→ **Task directions**:
Nothing past the line containing "its keys. -/" belongs in the output. Copy exactly every line of the data below from the first up to and including it.

Data entries
-=-=-=-=-

-- ==== Sys2Proof/Word.lean ====
section
/-! DEFINITION. The word types of the Zorou: bytes, the register widths of the manual, and byte strings. -/

namespace Sys2Proof

/-- Eight bits (00, "Numbers, units and names"). -/
abbrev Byte := BitVec 8
abbrev W16 := BitVec 16
abbrev W32 := BitVec 32
abbrev W64 := BitVec 64

/-- A run of bytes in ascending address order (R6). -/
abbrev Bytes := List Byte

/-- One Loom vector register: 256 lanes of 32 bits, lane 0 first (Table 6.1). -/
abbrev Lanes := List W32

/-- A sparse table by number, in rising order of its keys. -/
abbrev Table (α : Type) := List (Nat × α)

end Sys2Proof
end

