-- ==== Sys2Proof/Machine/Ops.lean ====
section
/-! DEFINITION. The shared operations: how a command acts on the device, bells, rings and their operations, and tile
chutes (01 R30 to R38, 02). -/

namespace Sys2Proof.Machine

/-! ## How a command acts -/

/-- What every meaning answers. -/
abbrev Out := Host.Outcome State Fault Refusal

/-- The effect of a command on the device; the queue is left as it is. -/
def act (s : State) (f : Dev → Dev) : Out := .next { s with dev := f s.dev }

/-- Pages that a stalled write waits for are marked with the cycle of its first stall (R358). -/
def wantPages (d : Dev) (pages : List Nat) : Dev :=
  { d with granary.pages := d.granary.pages.zipIdx.map fun e =>
      if pages.contains e.2 && e.1.wanted.isNone then { e.1 with wanted := some (cycle d) } else e.1 }

/-- A command whose writes met an untaken page waits: none of its effect comes about, and the pages are wanted (R359). -/
def settle (d d' : Dev) : Dev := if d'.granary.stalls.isEmpty then d' else wantPages d d'.granary.stalls

/-- An effect that needs the package powered: when it is unpowered, nothing answers (16). -/
def live (f : Dev → Dev) (d : Dev) : Dev := if d.power.on then settle d (f d) else d

/-- An effect of the engines and the ring hub: a hard halt stops them all (R72, R420). -/
def running (f : Dev → Dev) (d : Dev) : Dev := if d.power.on && !d.hub.hardHalted then settle d (f d) else d

/-! ## Descriptor header (Table 2.3) -/

/-- OPCODE. -/
def Op.opcode (o : Op) : Nat := fld o.desc 0 2
/-- FLAGS. -/
def Op.flags (o : Op) : Nat := fld o.desc 2 2
/-- SIG_BELL. -/
def Op.sigBell (o : Op) : Nat := fld o.desc 6 2
/-- WAIT0_BELL with WAIT0_VALUE, WAIT1_BELL with WAIT1_VALUE, where enabled. -/
def Op.waits (o : Op) : List (Nat × W32) :=
  (if bit o.flags 0 then [(fld o.desc 20 2, BitVec.ofNat 32 (fld o.desc 12 4))] else []) ++
  (if bit o.flags 1 then [(fld o.desc 22 2, BitVec.ofNat 32 (fld o.desc 16 4))] else [])
/-- SIG_EN. -/
def Op.sigEn (o : Op) : Bool := bit o.flags 2
/-- FENCE. -/
def Op.fence (o : Op) : Bool := bit o.flags 3
/-- STATUS_EN. -/
def Op.statusEn (o : Op) : Bool := bit o.flags 4
/-- IRQ. -/
def Op.irq (o : Op) : Bool := bit o.flags 5
/-- STATUS_ADDR. -/
def Op.statusAddr (o : Op) : Nat := fld o.desc 24 8
/-- A field of the operand area, by its byte offset in the descriptor. -/
def Op.f (o : Op) (off n : Nat) : Nat := fld o.desc off n
/-- A signed field of the operand area. -/
def Op.sf (o : Op) (off n : Nat) : Int := signed (8 * n) (fld o.desc off n)
/-- Bytes [off, off + n) of the descriptor are zero (R7). -/
def Op.zero (o : Op) (off n : Nat) : Bool := zeroAt o.desc off n
/-- The name of an operation on a ring. -/
def Op.name (o : Op) (ring : Nat) : OpName := { ring := ring, seq := o.seq }

/-! ## Open steps (R234, R267) -/

/-- The numerical state of an open step (R234). -/
def stepState (d : Dev) (s : Nat) : Option StepState :=
  if d.steps.oldest ≤ s then d.steps.opened[s - d.steps.oldest]? else none

/-- An open step's numerical state with `f` applied. -/
def modStep (d : Dev) (s : Nat) (f : StepState → StepState) : Dev :=
  if d.steps.oldest ≤ s then { d with steps.opened := modAt d.steps.opened (s - d.steps.oldest) f } else d

/-- A script's members that still have a unit to release, at their steps (R266, R281). -/
def Script.pendingSteps (x : Script) : List Nat :=
  (x.members.filter fun m => !m.removed && x.until_.all fun u => m.step < u).map (·.step)

/-- The Sequencer's step counter (R267). -/
def stepCounter (d : Dev) : Nat :=
  match d.seq.scripts.flatMap Script.pendingSteps with
  | [] => d.steps.oldest
  | s :: r => max d.steps.oldest (r.foldl min s)

/-- STEP of an operation: what the Sequencer gave it, or the step counter at its issue (R265, R267, R268). -/
def opStep (d : Dev) (o : Op) : Nat :=
  if o.stamped || o.phase != .fetched then o.step.toNat else stepCounter d

/-- The step whose decision an operation reads: BADGER_UPDATE, STEP_COMMIT and SHARD_FETCH (R240). -/
def decisionStep (d : Dev) (o : Op) : Option Nat :=
  if o.opcode = 0x0403 then some (opStep d o)
  else if o.opcode = 0x0981 || o.opcode = 0x0982 then some (o.f 32 8)
  else none

/-- The decision that an operation reads has been taken, or its step is not open (R240, R241). -/
def decisionMet (d : Dev) (o : Op) : Bool :=
  match (decisionStep d o).bind (stepState d) with
  | none => true
  | some st => st.decision.isSome

/-! ## Bells -/

/-- The value of a bell. -/
def bellValue (d : Dev) (b : Nat) : W32 := tgetD d.hub.bells b 0

/-- Its bell waits are satisfied (R53). -/
def waitsMet (d : Dev) (o : Op) : Bool := o.waits.all fun w => waitMet (bellValue d w.1) w.2

/-- Under FENCE an operation is held until it is the oldest of its ring (R49). -/
def fenceHolds (r : Ring) (o : Op) : Bool := o.fence && (r.ops.head?.map (·.seq)) != some o.seq

/-- An operation is fetched, its waits are met, and under FENCE no earlier operation is left to retire (R49, R53). -/
def waitsOver (d : Dev) (r : Ring) (o : Op) : Bool :=
  o.phase == .fetched && !o.failedFetch && waitsMet d o && !(fenceHolds r o)

/-- An operation after a check of its readiness for control cycle `t`; `met` tells that its bell waits are satisfied. It is
ready from `t` on (Table 2.8), waits for its bells, or waits for a decision (R53, R54, R240). What a check found for a cycle
that is still to come is found again, on what now stands. -/
def markOp (met : Bool) (t : Nat) (d : Dev) (r : Ring) (o0 : Op) : Op :=
  let o := if o0.readyAt = some t && cycle d < t then { o0 with readyAt := none } else o0
  if o.readyAt.isSome || o.phase != .fetched || o.failedFetch then o
  else if !met then { o with waitFrom := some (o.waitFrom.getD (deviceTime d)) }
  else if fenceHolds r o then { o with waitFrom := none, waitLogged := false }
  else if decisionMet d o then { o with readyAt := some t, stallFrom := none, stallLogged := false }
  else { o with waitFrom := none, waitLogged := false, stallFrom := some (o.stallFrom.getD (deviceTime d)) }

/-- Every operation that has become ready is marked as ready from control cycle `t` (Table 2.8). -/
def markReady (t : Nat) (d : Dev) : Dev :=
  { d with hub.rings := d.hub.rings.map fun e => (e.1, { e.2 with ops := e.2.ops.map fun o => markOp (waitsMet d o) t d e.2 o }) }

/-- A bell with one change applied. -/
def BellChange.apply (v : W32) : BellChange → W32
  | .set x => x
  | .add x => v + x

/-- The changes of one bell in one control cycle, all of one age, granted one after another from a pointer on: the value and
the pointer they leave (R60, R62). Ring numbers are requesters, and 16,384 is the host register port. -/
def grantChanges : Nat → Nat → List (Nat × BellChange) → W32 → W32 × Nat
  | 0, p, _, v => (v, p)
  | n + 1, p, l, v => match firstFrom p 16385 (l.map (·.1)) with
    | none => (v, p)
    | some q => match l.find? fun c => c.1 == q with
      | none => (v, p)
      | some c => grantChanges n ((q + 1) % 16385) (l.eraseP fun c => c.1 == q) (c.2.apply v)

/-- What a bell's changes of the control cycle in progress start from. -/
def bellCycle (d : Dev) (b : Nat) : BellCycle :=
  let fresh : BellCycle := { cycle := cycle d, seen := bellValue d b, base := bellValue d b, pointer := tgetD d.hub.bellPtr b 0 }
  match tget d.hub.bellNow b with
  | none => fresh
  | some c => if c.cycle = cycle d then c else fresh

/-- The value of a bell that the readiness checks of the control cycle in progress see (R53). -/
def bellSeen (d : Dev) (b : Nat) : W32 := (bellCycle d b).seen
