-- ==== Sys2Proof/Machine/Fabric.lean ====
section
/-! DEFINITION. The fabric below its collectives: flits, replay and credits, training and port records, routing, requests,
lends served, and the time base (12 R305 to R324; 13 R349). -/

namespace Sys2Proof.Machine

/-! ## Ports -/

/-- A port's record and link. -/
def getPort (d : Dev) (q : Nat) : Port := d.fabric.ports.getD q {}

/-- A port with `f` applied. -/
def modPort (d : Dev) (q : Nat) (f : Port → Port) : Dev := { d with fabric.ports := modAt d.fabric.ports q f }

/-- Firmware steers routes off a port: it is DOWN, DEGRADED, MISCABLED, DISABLED or RETRAINING, or about to retrain; a retrain that
replays forced leaves the detours as they were (R315, R320). -/
def Port.steered (p : Port) : Bool :=
  if p.forced then p.width != 16 && p.peerVersion == 2 else p.retraining || !(p.st == 1 || p.st == 6)

/-- The port that leads in the + direction of the dimension after that of a direction: y after x, z after y, x after z (R320). -/
def nextPlus (d : Dev) (dir : Nat) : Option Nat := portOfDir d (2 * ((dir / 2 + 1) % 3))

/-- The detour of a port, where it needs one and the next dimension has a + port (R320; its DL_SET is DESIGN CHOICE, log 31). -/
def detourOf (d : Dev) (q : Nat) : Option W64 :=
  let dir := d.fabric.dirs.getD q 7
  if !(getPort d q).steered || 6 ≤ dir then none
  else (nextPlus d dir).map fun out => BitVec.ofNat 64 (1 + 2 * q + 16 * 7 + 2 ^ 26 * out)

/-- Firmware's entries 192 to 197 follow the ports' states (R315, R320). -/
def refreshDetours (d : Dev) : Dev :=
  { d with fabric.exceptions := (List.range 6).foldl (fun t q => match detourOf d q with
    | none => tdel t (192 + q)
    | some e => tput t (192 + q) e) d.fabric.exceptions }

/-! ## Requests and their responses (R321, R322, R349) -/

/-- OP values of the model's own messages; the manual leaves OP to the unit that sends (Table 12.3; log 33). -/
abbrev opSegment : Nat := 8
abbrev opAck : Nat := 9
abbrev opPresent : Nat := 10
abbrev opMask : Nat := 11
abbrev opResult : Nat := 12
abbrev opSnapReq : Nat := 16

/-- The name under which the fetch of a ledger entry's record waits for its responses (R223). -/
def ledgerAgent (tile table slot : Nat) : OpName := { ring := 131072 + 64 * tile + table, seq := BitVec.ofNat 32 slot }

/-- The fetch of a ledger entry's record has failed (R228). -/
def failFetch (d : Dev) (n : OpName) (st : Byte) : Dev :=
  let tile := (n.ring - 131072) / 64
  let fail (e : LedgerEntry) : LedgerEntry :=
    if ledgerAgent tile e.table e.slot == n && e.pending then { e with pending := false, failed := some st } else e
  if n.ring < 131072 then d
  else { d with badgers := tmod d.badgers tile fun b => { b with ledger := b.ledger.map fail } }

/-- An operation whose request came back with an error ends with a status, unless it has failed already (R321, R322,
R349). -/
def failRequest (d : Dev) (n : OpName) (st : Byte) : Dev :=
  match getOp d n with
  | none => failFetch d n st
  | some o =>
    if o.aborted || (o.phase == .complete && !(isSuccess o.status)) then d
    else completeOp d n st

/-- Header bytes 16 to 31 of a collective's message: its GROUP and STEP (log 33). -/
def instInfo (inst : CollName) : Bytes := leBytes 8 inst.group ++ leBytes 8 inst.step.toNat

/-- A collective's message could not reach its member: the COLL of its instance ends (R321). -/
def failCollective (d : Dev) (info : Bytes) (tag : W32) : Dev :=
  d.fabric.parts.foldl (fun d p =>
    if p.inst.tag = tag ∧ slice info 0 16 = instInfo p.inst then failRequest d p.op stFabricUnreachable else d) d

/-- Words of a payload met an error at their destination: counted and recorded (R28, R309, R343; the record's DETAIL is
DEDUCED, log 117). -/
def notePayload (d : Dev) (q : Nat) (t : Transit) (byRing : Option Nat) : Dev :=
  match t with
  | .clean => d
  | .corrected => logEvent d evMemCorrected (.port q) 0 byRing
  | .uncorrectable => logEvent d evMemUncorrectable (.port q) 0 byRing

/-- A response arrives at its source (R321, R322, R349). One with an abandoned TAG is discarded. -/
def takeResponse (d0 : Dev) (q : Nat) (m : FabMsg) : Dev :=
  match d0.fabric.requests.find? fun r => r.tag == m.tag with
  | none => if m.unreachable && opSegment ≤ m.op then failCollective d0 m.info m.tag else d0
  | some r =>
    let d := notePayload d0 q m.bodyCheck (some r.op.ring)
    let d1 := { d with fabric.requests := d.fabric.requests.filter fun r => r.tag != m.tag }
    if m.unreachable then failRequest d1 r.op stFabricUnreachable
    else if m.error then failRequest d1 r.op stRemoteError
    else if m.bodyCheck = .uncorrectable then failRequest d1 r.op stUncorrectable
    else if r.read then
      modOp (progress { d1 with mem.remote := cellsWrite d1.mem.remote r.key (m.body.take r.len) } r.op) r.op fun o =>
        { o with fetched := o.fetched ++ [(r.key, r.len, r.pass)] }
    else d1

-=-=-=-=-

→ **Answer to the exercise**:
-- ==== Sys2Proof/Word.lean ====
section
/-! DEFINITION. The word types of the Zorou: bytes, the register widths of the manual, and byte strings. -/

namespace Sys2Proof

/-- Eight bits (00, "Numbers, units and names"). -/
abbrev Byte := BitVec 8
abbrev W16 := BitVec 16
abbrev W32 := BitVec 32
abbrev W64 := BitVec 64

/-- A run of bytes in ascending address order (R6). -/
abbrev Bytes := List Byte

/-- One Loom vector register: 256 lanes of 32 bits, lane 0 first (Table 6.1). -/
abbrev Lanes := List W32

/-- A sparse table by number, in rising order of its keys. -/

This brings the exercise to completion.